Whatever translation software you are using isn't very good. "knowing that the minimum distance between the two is worth" sounds like a critical part of the problem, and I have no idea what that means. As for "Despise the gravitational interaction", I already do. We can't help you if we don't understand you.

Sorry , I am spanish , my english is not very good. I already correct.

 

[berkeman]

Sorry , I am spanish , my english is not very good. I already correct.

And "Despise the gravitational interaction" means to ignore the gravitational attraction between the masses, right?

(I also edited your thread title for you to make it a bit clearer)

 

[A13235378]

And "Despise the gravitational interaction" means to ignore the gravitational attraction between the masses, right?

(I also edited your thread title for you to make it a bit clearer)

yeah

 

[TSny]

Are you familiar with reducing a two-body problem with a central force to a one-body problem with a reduced mass $\mu$? For example, see this .
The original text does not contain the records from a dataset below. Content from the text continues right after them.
/-- The errors that lie in tile memory while a LANE order runs: its instructions' reads, its copy or a later read meet them. -/
def withLatent (e : Nat) (tm : List TmErr) (body : Body) : Body := fun w r s =>
  body w r (s.setEng e { s.eng e with latent := (s.eng e).latent ++ tm.filter (fun x => x.acc.isNone) })

/-- Reads `n` bytes at an address field plus an offset, for an order of opcode `op`. -/
def State.readRow (s : State) (e op fld off n : Nat) (site : SiteAns) : RowRd × State :=
  if fld / 2 ^ 62 = 1 then
    let a := fld % 2 ^ 26 + off
    let s := s.tmMeet e a n
    let g := s.eng e
    let bad := (linesOf a n).filter (fun l => NTbl.at false g.tpois l)
    ({ data := g.tileBytes a n, bad := bad, addr := 2 ^ 62 + (g.tilePoison a n).getD 0 }, s)
  else
    let (r, s1) := s.rd (s.engSrc e (opMaster op)) (fld % 2 ^ 52 + off) n site
    ({ data := r.data, bad := r.poison, err := if 1 < r.status then r.status else 0, addr := r.addr }, s1)

/-- Reads rows of bytes in order; a site's data is handed out row by row. -/
def State.readRows (e op fld stride len : Nat) : Nat → Nat → SiteAns → State → List RowRd × State
  | 0, _, _, s => ([], s)
  | n + 1, off, site, s =>
    let (r, s1) := s.readRow e op fld off len site
    let (rs, s2) := State.readRows e op fld stride len n (off + stride) (siteDrop site len) s1
    (r :: rs, s2)

/-- No chiplet answers: what an order reads lies elsewhere. -/
def noSite : SiteAns := { data := [] }

/-- The first error among rows: mesh status and address. -/
def firstErr (rs : List RowRd) : Option (Nat × Nat) := (rs.find? (fun r => decide (r.err ≠ 0))).map (fun r => (r.err, r.addr))

/-- The first poisoned address among rows. -/
def firstPoison (rs : List RowRd) : Option Nat := (rs.find? (fun r => decide (r.bad ≠ []))).map (·.addr)

/-- Fault code of poison at an address field (04 R178). -/
def poisonCode (addr : Nat) : Nat := if addr / 2 ^ 62 = 1 then 0x0302 else 0x0301

/-- A run that meets a mesh error. -/
def Run.meshFail (r : Run) (x : Nat × Nat) : Run :=
  let (c, fc) := meshCompletion x.1
  r.fail c fc x.2

/-- A run that meets poison. -/
def Run.poisonFail (r : Run) (addr : Nat) : Run := r.fail csPoison (poisonCode addr) addr

/-- A run that stops at the first row that meets a mesh error or poison, if any does (04 R151, R180). -/
def Run.stopAt (r : Run) (rows : List RowRd) : Option Run :=
  (rows.find? (fun x => decide (x.err ≠ 0 ∨ x.bad ≠ []))).map (fun x =>
    if x.err ≠ 0 then r.meshFail (x.err, x.addr) else r.poisonFail x.addr)

/-- The writes of a free subset of rows. DESIGN CHOICE (log 12): which rows a movement order has written when it meets a mesh error
is open. -/
def keepFree (k : Nat) (outs : List OutWr) : List OutWr := outs.filter (fun o => decide (Config.free (k + o.piece) % 2 = 1))

/-- A run that goes on after meeting poison: the first poison decides its status (04 R151). -/
def Run.poisonMark (r : Run) (addr : Nat) : Run :=
  if r.fault = 0 then
    { r with status := csPoison, fault := poisonCode addr, aux0 := addr % 2 ^ 32, aux1 := addr / 2 ^ 32 % 2 ^ 32 }
  else r

/-- Marks writes with the output tile or row they belong to. -/
def ofPiece (j : Nat) (l : List OutWr) : List OutWr := l.map (fun o => { o with piece := j })

/-- Whether byte `i` of a row at address `a` of its space is poisoned. -/
def RowRd.badAt (r : RowRd) (a i : Nat) : Bool := r.bad.contains ((a + i) / 64)

/-- The write of a row of bytes, cut at destination lines where poison travels with some of them (04 R151). -/
def rowOuts (fld off : Nat) (b : Bytes) (bad : Nat → Bool) (any : Bool) : List OutWr :=
  if !any then [{ addr := fld + off, bytes := b }]
  else
    let a := addrOf fld + off
    (splitLines (b.length / 64 + 2) a b).map (fun x =>
      { addr := fld / 2 ^ 62 * 2 ^ 62 + x.1, bytes := x.2,
        pois := (List.range x.2.length).any (fun i => bad (x.1 - a + i)) })

/-! ### NOP, WAIT, SIGNAL -/

/-- NOP completes OK (04 R150). -/
def bodyNop : Body := fun _ r s => ({ r with finished := true }, s)

/-- WAIT pends on its tally until an operation satisfies it (04 R169). -/
def bodyWait (e : Nat) : Body := fun w r s =>
  ({ r with done := false },
   { s with waits := s.waits ++ [{ e := e, q := r.q, idx := r.idx, tally := w.tally (s.plotOfEngine e),
                                   consume := bit (w.arg 90 1) 0, amount := w.arg 92 4 }] })

/-! ### COPY, CONVERT, TRANSPOSE -/

/-- COPY: rows of bytes, poison travelling with them (04 R151). -/
def bodyCopy (e : Nat) (site : SiteAns) : Body := fun w r s =>
  let (rs, s1) := State.readRows e w.op w.a w.sta w.n w.m 0 site s
  let outs := ((rs.zipIdx.filter (fun x => decide (x.1.err = 0))).map (fun x => ofPiece x.2 (rowOuts w.c (x.2 * w.stc) x.1.data
    (x.1.badAt (addrOf w.a + x.2 * w.sta)) (decide (x.1.bad ≠ []))))).flatten
  match firstErr rs with
  | some x => ({ r.meshFail x with outs := keepFree s1.freeCtr outs }, { s1 with freeCtr := s1.freeCtr + w.m })
  | none => match firstPoison rs with
    | some a => ({ r.poisonFail a with outs := outs }, s1)
    | none => ({ r with outs := outs }, s1)

/-- NaN elements among codes (02 R92): the byte each begins at, each counted `weight` times. -/
def nansOf (bits weight : Nat) (l : List Bool) : List (Nat × Nat) :=
  l.zipIdx.filterMap (fun x => if x.1 then some (x.2 * bits / 8, weight) else none)

/-- Output codes of a row of values with flags and NaN elements: element codes, scales (02 R71, R72, R78-R84); a block's scale
of 0xFF counts as 32 (02 R92). -/
def outRow (f : Nat) (vs : List Fv) : List Nat × List Nat × Nat × List (Nat × Nat) :=
  if fmtBlock f then
    let blocks := (List.range (vs.length / 32)).map (fun i => blockConv f ((vs.drop (32 * i)).take 32))
    ((blocks.map (fun b => b.2.1)).flatten, blocks.map (fun b => b.1), blocks.foldl (fun a b => a ||| b.2.2) 0,
      nansOf 8 32 (blocks.map (fun b => b.1 == 255)))
  else
    let cs := vs.map (elemConv f)
    (cs.map Prod.fst, [], cs.foldl (fun a c => a ||| c.2) 0,
      if fmtInt f then [] else nansOf (fmtBits f) 1 (cs.map (fun c => (elemDecode f c.1).isNan)))

/-- Packs a row; the upper half of a byte that holds only one 4-bit element is a free value (log 13). -/
def packRow (f k : Nat) (cs : List Nat) : Bytes :=
  if fmtBits f = 4 ∧ cs.length % 2 = 1 then packElems f (cs ++ [Config.free k % 16]) else packElems f cs

/-- Values of a row under a format and its scales, and whether a NaN was read (02 R61, R62, R90). -/
def rowValues (f n : Nat) (b scales : Bytes) : List Fv × Bool :=
  let one (j : Nat) : Fv × Bool :=
    let c := elemAt f b j
    let sc := if fmtBlock f then (scales.getD (j / 32) 0).toNat else 127
    (scaled (elemDecode f c) sc, nanInput f c sc)
  let l := (List.range n).map one
  (l.map Prod.fst, l.any Prod.snd)

/-- Result of one output row or tile: its writes and flags. -/
structure Piece where
  outs : List OutWr
  flags : Nat
  deriving DecidableEq, Repr

/-- Writes of a row of elements and its scales; the NaN elements are those of the scales where there are any (02 R92). -/
def elemOuts (addr : Nat) (b : Bytes) (nans : List (Nat × Nat)) (sc : Option (Nat × List Nat)) : List OutWr :=
  match sc with
  | some (a, l) => [{ addr := addr, bytes := b }, { addr := a, bytes := l.map (BitVec.ofNat 8), nans := nans }]
  | none => [{ addr := addr, bytes := b, nans := nans }]

/-- Gathers numbered pieces into a run: writes and flags (02 R90-R93). -/
def Run.gather (r : Run) (ps : List (Nat × Piece)) : Run :=
  { r with
    outs := (ps.map (fun p => (ofPiece p.1 p.2.outs).map (fun o => { o with flags := p.2.flags }))).flatten
    flags := ps.foldl (fun a p => a ||| p.2.flags) r.flags }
It seems to me that you will be able to find only the reduced mass. You won't be able to find the individual masses of the two particles.

 

[haruspex]

mv^2 /2 + mu^2 / 2 + kq^2 / L = kq^2 /X

That would be true if they were stationary at closest approach. Will that be so?

 

[hutchphd]

It seems to me that you will be able to find only the reduced mass. You won't be able to find the individual masses of the two particles.

It says they are identical...

 

[Vanadium 50]

Maybe we should wait for a problem attempt.

 

[berkeman]

Maybe we should wait for a problem attempt.

But I was about to post my Excel simulation as a cross-check for the OP to check their work. Oh, wait...